## What is expected
Return each of the entries below word for word.
═══ Data for this task ═══
/-- A page request has failed: block commands that wait for their block's page end, and their strands take PAGE.
(log 104: DEDUCED) -/
def State.failBlocks (s : State) (pasid vpage : Nat) : State :=
  (List.range 16).foldl (fun (s : State) v => match (s.vf v).blockQ with
    | [] => s
    | c :: _ =>
      if (c.place.pages (blkSize c.sub)).contains (pasid, vpage) then
        ((s.blkDrop c).blkLeave c).raise c.iss .page (BitVec.ofNat 64 (4096 * vpage)) else s) s

/-- What the device had still to write on a page that could not be had is lost; a strand whose trap area it was is FATAL. -/
def State.failDeferred (s : State) (pasid vpage : Nat) : State :=
  let hit := fun (d : Deferred) => match d with
    | .write w => w.pasid == pasid && (pagesOf w.va w.bytes.length).contains vpage
    | .post vf _ => match s.queueOf vf with
      | some q => q.region.pasid == pasid && (pagesOf q.region.va (64 + 64 * q.slots)).contains vpage
      | none => false
  (s.deferred.filter hit).foldl (fun (s : State) d => match d with
    | .write w => s.lostWrite w
    | .post _ _ => s) { s with deferred := s.deferred.filter (fun d => !hit d) }

/-- A page request has failed: every kind of access that waited for the page takes its outcome. -/
def State.failPage (s : State) (pasid vpage : Nat) : State :=
  let s := s.failReads pasid vpage
  let s := s.tiles.foldl (fun (s : State) x =>
    ((((s.failLog x.1 pasid vpage 256).failSummary x.1 pasid vpage).failCopies x.1 pasid vpage).failStrands x.1 pasid vpage).failFills
      x.1 pasid vpage) s
  ((((((s.failMortar pasid vpage).failHod pasid vpage).failCrown pasid vpage).failBrim pasid vpage).failDeferred pasid
    vpage).failBlocks pasid vpage).retryReads

def State.dropReq (s : State) (pasid vpage : Nat) : State :=
  { s with pageReqs := s.pageReqs.filter (fun r => !(r.pasid == pasid && r.vpage == vpage)) }

def State.hasReq (s : State) (pasid vpage : Nat) (pri : Bool) : Bool :=
  s.pageReqs.any (fun r => r.pasid == pasid && r.vpage == vpage && r.pri == pri)

/-- The strands that wait for a page by a held read or a logged store. -/
def State.pageWaiters (s : State) (pasid vpage : Nat) : List (Nat × Nat) :=
  s.tiles.flatMap (fun x => ((List.range 4).filter (fun c =>
    (x.2.ctx c).ports.any (fun p => p.2.any (fun e => match e.held with
      | some h => h.spans.any (fun y => (y.1.pages y.2).contains (pasid, vpage))
      | none => false)) ||
    x.2.sideLog.any (fun e => e.ctx == c && e.pasid == pasid && (pagesOf e.va e.data.length).contains vpage))).map
      (fun c => (x.1, c)))

/-- Translations that the ATC of a die holds. -/
def State.atcHeld (s : State) (die : BitVec 2) : List (Nat × AtcEntry) :=
  s.atc.filterMap (fun x => match x.2 with
    | some e => if e.held && Config.atcDie x.1 == die then some (x.1, e) else none
    | none => none)

/-- A full ATC gives up a translation, by free choice; its page keeps its access bit (01 R13, 10 R210, R223). -/
def State.atcRoom (s : State) (key : Nat) : State :=
  if s.atc.length < Config.atcEntries then s
  else
    let es := s.atcHeld (Config.atcDie key)
    if es.length < Config.atcEntries then s
    else
      let r := s.takeFree
      match es[r.1.toNat % es.length]? with
      | some (k, e) => { r.2 with atc := Sparse.set none s.atc k (some { e with held := false }) }
      | none => s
═══
## Task response
/-- A page request has failed: block commands that wait for their block's page end, and their strands take PAGE.
(log 104: DEDUCED) -/
def State.failBlocks (s : State) (pasid vpage : Nat) : State :=
  (List.range 16).foldl (fun (s : State) v => match (s.vf v).blockQ with
    | [] => s
    | c :: _ =>
      if (c.place.pages (blkSize c.sub)).contains (pasid, vpage) then
        ((s.blkDrop c).blkLeave c).raise c.iss .page (BitVec.ofNat 64 (4096 * vpage)) else s) s

/-- What the device had still to write on a page that could not be had is lost; a strand whose trap area it was is FATAL. -/
def State.failDeferred (s : State) (pasid vpage : Nat) : State :=
  let hit := fun (d : Deferred) => match d with
    | .write w => w.pasid == pasid && (pagesOf w.va w.bytes.length).contains vpage
    | .post vf _ => match s.queueOf vf with
      | some q => q.region.pasid == pasid && (pagesOf q.region.va (64 + 64 * q.slots)).contains vpage
      | none => false
  (s.deferred.filter hit).foldl (fun (s : State) d => match d with
    | .write w => s.lostWrite w
    | .post _ _ => s) { s with deferred := s.deferred.filter (fun d => !hit d) }

/-- A page request has failed: every kind of access that waited for the page takes its outcome. -/
def State.failPage (s : State) (pasid vpage : Nat) : State :=
  let s := s.failReads pasid vpage
  let s := s.tiles.foldl (fun (s : State) x =>
    ((((s.failLog x.1 pasid vpage 256).failSummary x.1 pasid vpage).failCopies x.1 pasid vpage).failStrands x.1 pasid vpage).failFills
      x.1 pasid vpage) s
  ((((((s.failMortar pasid vpage).failHod pasid vpage).failCrown pasid vpage).failBrim pasid vpage).failDeferred pasid
    vpage).failBlocks pasid vpage).retryReads

def State.dropReq (s : State) (pasid vpage : Nat) : State :=
  { s with pageReqs := s.pageReqs.filter (fun r => !(r.pasid == pasid && r.vpage == vpage)) }

def State.hasReq (s : State) (pasid vpage : Nat) (pri : Bool) : Bool :=
  s.pageReqs.any (fun r => r.pasid == pasid && r.vpage == vpage && r.pri == pri)

/-- The strands that wait for a page by a held read or a logged store. -/
def State.pageWaiters (s : State) (pasid vpage : Nat) : List (Nat × Nat) :=
  s.tiles.flatMap (fun x => ((List.range 4).filter (fun c =>
    (x.2.ctx c).ports.any (fun p => p.2.any (fun e => match e.held with
      | some h => h.spans.any (fun y => (y.1.pages y.2).contains (pasid, vpage))
      | none => false)) ||
    x.2.sideLog.any (fun e => e.ctx == c && e.pasid == pasid && (pagesOf e.va e.data.length).contains vpage))).map
      (fun c => (x.1, c)))

/-- Translations that the ATC of a die holds. -/
def State.atcHeld (s : State) (die : BitVec 2) : List (Nat × AtcEntry) :=
  s.atc.filterMap (fun x => match x.2 with
    | some e => if e.held && Config.atcDie x.1 == die then some (x.1, e) else none
    | none => none)

/-- A full ATC gives up a translation, by free choice; its page keeps its access bit (01 R13, 10 R210, R223). -/
def State.atcRoom (s : State) (key : Nat) : State :=
  if s.atc.length < Config.atcEntries then s
  else
    let es := s.atcHeld (Config.atcDie key)
    if es.length < Config.atcEntries then s
    else
      let r := s.takeFree
      match es[r.1.toNat % es.length]? with
      | some (k, e) => { r.2 with atc := Sparse.set none s.atc k (some { e with held := false }) }
      | none => s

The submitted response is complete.